theorem State.regs_only_pending (s : State) (x : Tab Word) : ({ s with regs := x } : State).pending = s.pending := rfl
theorem State.regs_only_outs (s : State) (x : Tab Word) : ({ s with regs := x } : State).outs = s.outs := rfl
theorem State.regs_only_free (s : State) (x : Tab Word) : ({ s with regs := x } : State).free = s.free := rfl
theorem State.regs_only_time (s : State) (x : Tab Word) : ({ s with regs := x } : State).time = s.time := rfl
theorem State.regs_only_life (s : State) (x : Tab Word) : ({ s with regs := x } : State).life = s.life := rfl
theorem State.regs_only_host (s : State) (x : Tab Word) : ({ s with regs := x } : State).host = s.host := rfl
theorem State.regs_only_flt (s : State) (x : Tab Word) : ({ s with regs := x } : State).flt = s.flt := rfl
theorem State.regs_only_cnt (s : State) (x : Tab Word) : ({ s with regs := x } : State).cnt = s.cnt := rfl
theorem State.regs_only_ctx (s : State) (x : Tab Word) : ({ s with regs := x } : State).ctx = s.ctx := rfl
theorem State.regs_only_ctxShadow (s : State) (x : Tab Word) : ({ s with regs := x } : State).ctxShadow = s.ctxShadow := rfl
theorem State.regs_only_records (s : State) (x : Tab Word) : ({ s with regs := x } : State).records = s.records := rfl
theorem State.regs_only_forgotten (s : State) (x : Tab Word) : ({ s with regs := x } : State).forgotten = s.forgotten := rfl
theorem State.regs_only_chans (s : State) (x : Tab Word) : ({ s with regs := x } : State).chans = s.chans := rfl
theorem State.regs_only_terms (s : State) (x : Tab Word) : ({ s with regs := x } : State).terms = s.terms := rfl
theorem State.regs_only_gnt (s : State) (x : Tab Word) : ({ s with regs := x } : State).gnt = s.gnt := rfl
theorem State.regs_only_phyFrame (s : State) (x : Tab Word) : ({ s with regs := x } : State).phyFrame = s.phyFrame := rfl
theorem State.regs_only_sdus (s : State) (x : Tab Word) : ({ s with regs := x } : State).sdus = s.sdus := rfl
theorem State.regs_only_allocs (s : State) (x : Tab Word) : ({ s with regs := x } : State).allocs = s.allocs := rfl
theorem State.regs_only_treeRot (s : State) (x : Tab Word) : ({ s with regs := x } : State).treeRot = s.treeRot := rfl
theorem State.regs_only_drl (s : State) (x : Tab Word) : ({ s with regs := x } : State).drl = s.drl := rfl
theorem State.regs_only_slices (s : State) (x : Tab Word) : ({ s with regs := x } : State).slices = s.slices := rfl
theorem State.regs_only_fwd (s : State) (x : Tab Word) : ({ s with regs := x } : State).fwd = s.fwd := rfl
theorem State.regs_only_sw (s : State) (x : Tab Word) : ({ s with regs := x } : State).sw = s.sw := rfl
theorem State.regs_only_tm (s : State) (x : Tab Word) : ({ s with regs := x } : State).tm = s.tm := rfl
theorem State.regs_only_cph (s : State) (x : Tab Word) : ({ s with regs := x } : State).cph = s.cph := rfl
theorem State.regs_only_upl (s : State) (x : Tab Word) : ({ s with regs := x } : State).upl = s.upl := rfl
theorem State.regs_only_hbm (s : State) (x : Tab Word) : ({ s with regs := x } : State).hbm = s.hbm := rfl
theorem State.regs_only_cxm (s : State) (x : Tab Word) : ({ s with regs := x } : State).cxm = s.cxm := rfl
theorem State.regs_only_mgt (s : State) (x : Tab Word) : ({ s with regs := x } : State).mgt = s.mgt := rfl

@[simp] theorem State.begin_pending (s : State) (t : Nat) : (s.begin t).pending = s.pending := rfl
@[simp] theorem State.begin_free (s : State) (t : Nat) : (s.begin t).free = s.free := rfl
@[simp] theorem State.begin_life (s : State) (t : Nat) : (s.begin t).life = s.life := rfl
@[simp] theorem State.begin_host (s : State) (t : Nat) : (s.begin t).host = s.host := rfl
@[simp] theorem State.begin_regs (s : State) (t : Nat) : (s.begin t).regs = s.regs := rfl
@[simp] theorem State.begin_flt (s : State) (t : Nat) : (s.begin t).flt = s.flt := rfl
@[simp] theorem State.begin_cnt (s : State) (t : Nat) : (s.begin t).cnt = s.cnt := rfl
@[simp] theorem State.begin_ctx (s : State) (t : Nat) : (s.begin t).ctx = s.ctx := rfl
@[simp] theorem State.begin_ctxShadow (s : State) (t : Nat) : (s.begin t).ctxShadow = s.ctxShadow := rfl
@[simp] theorem State.begin_records (s : State) (t : Nat) : (s.begin t).records = s.records := rfl
@[simp] theorem State.begin_forgotten (s : State) (t : Nat) : (s.begin t).forgotten = s.forgotten := rfl
@[simp] theorem State.begin_chans (s : State) (t : Nat) : (s.begin t).chans = s.chans := rfl
@[simp] theorem State.begin_terms (s : State) (t : Nat) : (s.begin t).terms = s.terms := rfl
@[simp] theorem State.begin_gnt (s : State) (t : Nat) : (s.begin t).gnt = s.gnt := rfl
@[simp] theorem State.begin_phyFrame (s : State) (t : Nat) : (s.begin t).phyFrame = s.phyFrame := rfl
@[simp] theorem State.begin_sdus (s : State) (t : Nat) : (s.begin t).sdus = s.sdus := rfl
@[simp] theorem State.begin_allocs (s : State) (t : Nat) : (s.begin t).allocs = s.allocs := rfl
@[simp] theorem State.begin_treeRot (s : State) (t : Nat) : (s.begin t).treeRot = s.treeRot := rfl
@[simp] theorem State.begin_drl (s : State) (t : Nat) : (s.begin t).drl = s.drl := rfl
@[simp] theorem State.begin_slices (s : State) (t : Nat) : (s.begin t).slices = s.slices := rfl
@[simp] theorem State.begin_fwd (s : State) (t : Nat) : (s.begin t).fwd = s.fwd := rfl
@[simp] theorem State.begin_sw (s : State) (t : Nat) : (s.begin t).sw = s.sw := rfl
@[simp] theorem State.begin_tm (s : State) (t : Nat) : (s.begin t).tm = s.tm := rfl
@[simp] theorem State.begin_cph (s : State) (t : Nat) : (s.begin t).cph = s.cph := rfl
@[simp] theorem State.begin_upl (s : State) (t : Nat) : (s.begin t).upl = s.upl := rfl
@[simp] theorem State.begin_hbm (s : State) (t : Nat) : (s.begin t).hbm = s.hbm := rfl
@[simp] theorem State.begin_cxm (s : State) (t : Nat) : (s.begin t).cxm = s.cxm := rfl
@[simp] theorem State.begin_mgt (s : State) (t : Nat) : (s.begin t).mgt = s.mgt := rfl

@[simp] theorem State.emit_pending (s : State) (o : Out) : (s.emit o).pending = s.pending := rfl
@[simp] theorem State.emit_free (s : State) (o : Out) : (s.emit o).free = s.free := rfl
@[simp] theorem State.emit_time (s : State) (o : Out) : (s.emit o).time = s.time := rfl
@[simp] theorem State.emit_life (s : State) (o : Out) : (s.emit o).life = s.life := rfl
@[simp] theorem State.emit_host (s : State) (o : Out) : (s.emit o).host = s.host := rfl
@[simp] theorem State.emit_regs (s : State) (o : Out) : (s.emit o).regs = s.regs := rfl
@[simp] theorem State.emit_flt (s : State) (o : Out) : (s.emit o).flt = s.flt := rfl
@[simp] theorem State.emit_cnt (s : State) (o : Out) : (s.emit o).cnt = s.cnt := rfl
@[simp] theorem State.emit_ctx (s : State) (o : Out) : (s.emit o).ctx = s.ctx := rfl
@[simp] theorem State.emit_ctxShadow (s : State) (o : Out) : (s.emit o).ctxShadow = s.ctxShadow := rfl
@[simp] theorem State.emit_records (s : State) (o : Out) : (s.emit o).records = s.records := rfl
@[simp] theorem State.emit_forgotten (s : State) (o : Out) : (s.emit o).forgotten = s.forgotten := rfl
@[simp] theorem State.emit_chans (s : State) (o : Out) : (s.emit o).chans = s.chans := rfl
@[simp] theorem State.emit_terms (s : State) (o : Out) : (s.emit o).terms = s.terms := rfl
@[simp] theorem State.emit_gnt (s : State) (o : Out) : (s.emit o).gnt = s.gnt := rfl
@[simp] theorem State.emit_phyFrame (s : State) (o : Out) : (s.emit o).phyFrame = s.phyFrame := rfl
@[simp] theorem State.emit_sdus (s : State) (o : Out) : (s.emit o).sdus = s.sdus := rfl
@[simp] theorem State.emit_allocs (s : State) (o : Out) : (s.emit o).allocs = s.allocs := rfl
@[simp] theorem State.emit_treeRot (s : State) (o : Out) : (s.emit o).treeRot = s.treeRot := rfl
@[simp] theorem State.emit_drl (s : State) (o : Out) : (s.emit o).drl = s.drl := rfl
@[simp] theorem State.emit_slices (s : State) (o : Out) : (s.emit o).slices = s.slices := rfl
@[simp] theorem State.emit_fwd (s : State) (o : Out) : (s.emit o).fwd = s.fwd := rfl
@[simp] theorem State.emit_sw (s : State) (o : Out) : (s.emit o).sw = s.sw := rfl
@[simp] theorem State.emit_tm (s : State) (o : Out) : (s.emit o).tm = s.tm := rfl
@[simp] theorem State.emit_cph (s : State) (o : Out) : (s.emit o).cph = s.cph := rfl
@[simp] theorem State.emit_upl (s : State) (o : Out) : (s.emit o).upl = s.upl := rfl
@[simp] theorem State.emit_hbm (s : State) (o : Out) : (s.emit o).hbm = s.hbm := rfl
@[simp] theorem State.emit_cxm (s : State) (o : Out) : (s.emit o).cxm = s.cxm := rfl
@[simp] theorem State.emit_mgt (s : State) (o : Out) : (s.emit o).mgt = s.mgt := rfl

@[simp] theorem State.setReg_pending (s : State) (off : Nat) (v : Word) (n : Nat) : (s.setReg off v n).pending = s.pending := State.regs_only_pending s _
@[simp] theorem State.setReg_outs (s : State) (off : Nat) (v : Word) (n : Nat) : (s.setReg off v n).outs = s.outs := State.regs_only_outs s _
@[simp] theorem State.setReg_free (s : State) (off : Nat) (v : Word) (n : Nat) : (s.setReg off v n).free = s.free := State.regs_only_free s _
@[simp] theorem State.setReg_time (s : State) (off : Nat) (v : Word) (n : Nat) : (s.setReg off v n).time = s.time := State.regs_only_time s _
@[simp] theorem State.setReg_life (s : State) (off : Nat) (v : Word) (n : Nat) : (s.setReg off v n).life = s.life := State.regs_only_life s _
@[simp] theorem State.setReg_host (s : State) (off : Nat) (v : Word) (n : Nat) : (s.setReg off v n).host = s.host := State.regs_only_host s _
@[simp] theorem State.setReg_flt (s : State) (off : Nat) (v : Word) (n : Nat) : (s.setReg off v n).flt = s.flt := State.regs_only_flt s _
@[simp] theorem State.setReg_cnt (s : State) (off : Nat) (v : Word) (n : Nat) : (s.setReg off v n).cnt = s.cnt := State.regs_only_cnt s _
@[simp] theorem State.setReg_ctx (s : State) (off : Nat) (v : Word) (n : Nat) : (s.setReg off v n).ctx = s.ctx := State.regs_only_ctx s _
@[simp] theorem State.setReg_ctxShadow (s : State) (off : Nat) (v : Word) (n : Nat) : (s.setReg off v n).ctxShadow = s.ctxShadow := State.regs_only_ctxShadow s _
@[simp] theorem State.setReg_records (s : State) (off : Nat) (v : Word) (n : Nat) : (s.setReg off v n).records = s.records := State.regs_only_records s _
@[simp] theorem State.setReg_forgotten (s : State) (off : Nat) (v : Word) (n : Nat) : (s.setReg off v n).forgotten = s.forgotten := State.regs_only_forgotten s _
@[simp] theorem State.setReg_chans (s : State) (off : Nat) (v : Word) (n : Nat) : (s.setReg off v n).chans = s.chans := State.regs_only_chans s _
@[simp] theorem State.setReg_terms (s : State) (off : Nat) (v : Word) (n : Nat) : (s.setReg off v n).terms = s.terms := State.regs_only_terms s _
@[simp] theorem State.setReg_gnt (s : State) (off : Nat) (v : Word) (n : Nat) : (s.setReg off v n).gnt = s.gnt := State.regs_only_gnt s _
@[simp] theorem State.setReg_phyFrame (s : State) (off : Nat) (v : Word) (n : Nat) : (s.setReg off v n).phyFrame = s.phyFrame := State.regs_only_phyFrame s _
@[simp] theorem State.setReg_sdus (s : State) (off : Nat) (v : Word) (n : Nat) : (s.setReg off v n).sdus = s.sdus := State.regs_only_sdus s _
@[simp] theorem State.setReg_allocs (s : State) (off : Nat) (v : Word) (n : Nat) : (s.setReg off v n).allocs = s.allocs := State.regs_only_allocs s _
@[simp] theorem State.setReg_treeRot (s : State) (off : Nat) (v : Word) (n : Nat) : (s.setReg off v n).treeRot = s.treeRot := State.regs_only_treeRot s _
@[simp] theorem State.setReg_drl (s : State) (off : Nat) (v : Word) (n : Nat) : (s.setReg off v n).drl = s.drl := State.regs_only_drl s _
@[simp] theorem State.setReg_slices (s : State) (off : Nat) (v : Word) (n : Nat) : (s.setReg off v n).slices = s.slices := State.regs_only_slices s _
@[simp] theorem State.setReg_fwd (s : State) (off : Nat) (v : Word) (n : Nat) : (s.setReg off v n).fwd = s.fwd := State.regs_only_fwd s _
@[simp] theorem State.setReg_sw (s : State) (off : Nat) (v : Word) (n : Nat) : (s.setReg off v n).sw = s.sw := State.regs_only_sw s _
@[simp] theorem State.setReg_tm (s : State) (off : Nat) (v : Word) (n : Nat) : (s.setReg off v n).tm = s.tm := State.regs_only_tm s _
@[simp] theorem State.setReg_cph (s : State) (off : Nat) (v : Word) (n : Nat) : (s.setReg off v n).cph = s.cph := State.regs_only_cph s _
@[simp] theorem State.setReg_upl (s : State) (off : Nat) (v : Word) (n : Nat) : (s.setReg off v n).upl = s.upl := State.regs_only_upl s _
@[simp] theorem State.setReg_hbm (s : State) (off : Nat) (v : Word) (n : Nat) : (s.setReg off v n).hbm = s.hbm := State.regs_only_hbm s _
@[simp] theorem State.setReg_cxm (s : State) (off : Nat) (v : Word) (n : Nat) : (s.setReg off v n).cxm = s.cxm := State.regs_only_cxm s _
@[simp] theorem State.setReg_mgt (s : State) (off : Nat) (v : Word) (n : Nat) : (s.setReg off v n).mgt = s.mgt := State.regs_only_mgt s _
◆ ◆ ◆ ◆
### Directions
Given the data above, transcribe exactly the lines from the one containing "State.regs_only_slices s _" down to the one containing "State.regs_only_sw s _", and no others.

### Task answer
@[simp] theorem State.setReg_slices (s : State) (off : Nat) (v : Word) (n : Nat) : (s.setReg off v n).slices = s.slices := State.regs_only_slices s _
@[simp] theorem State.setReg_fwd (s : State) (off : Nat) (v : Word) (n : Nat) : (s.setReg off v n).fwd = s.fwd := State.regs_only_fwd s _
@[simp] theorem State.setReg_sw (s : State) (off : Nat) (v : Word) (n : Nat) : (s.setReg off v n).sw = s.sw := State.regs_only_sw s _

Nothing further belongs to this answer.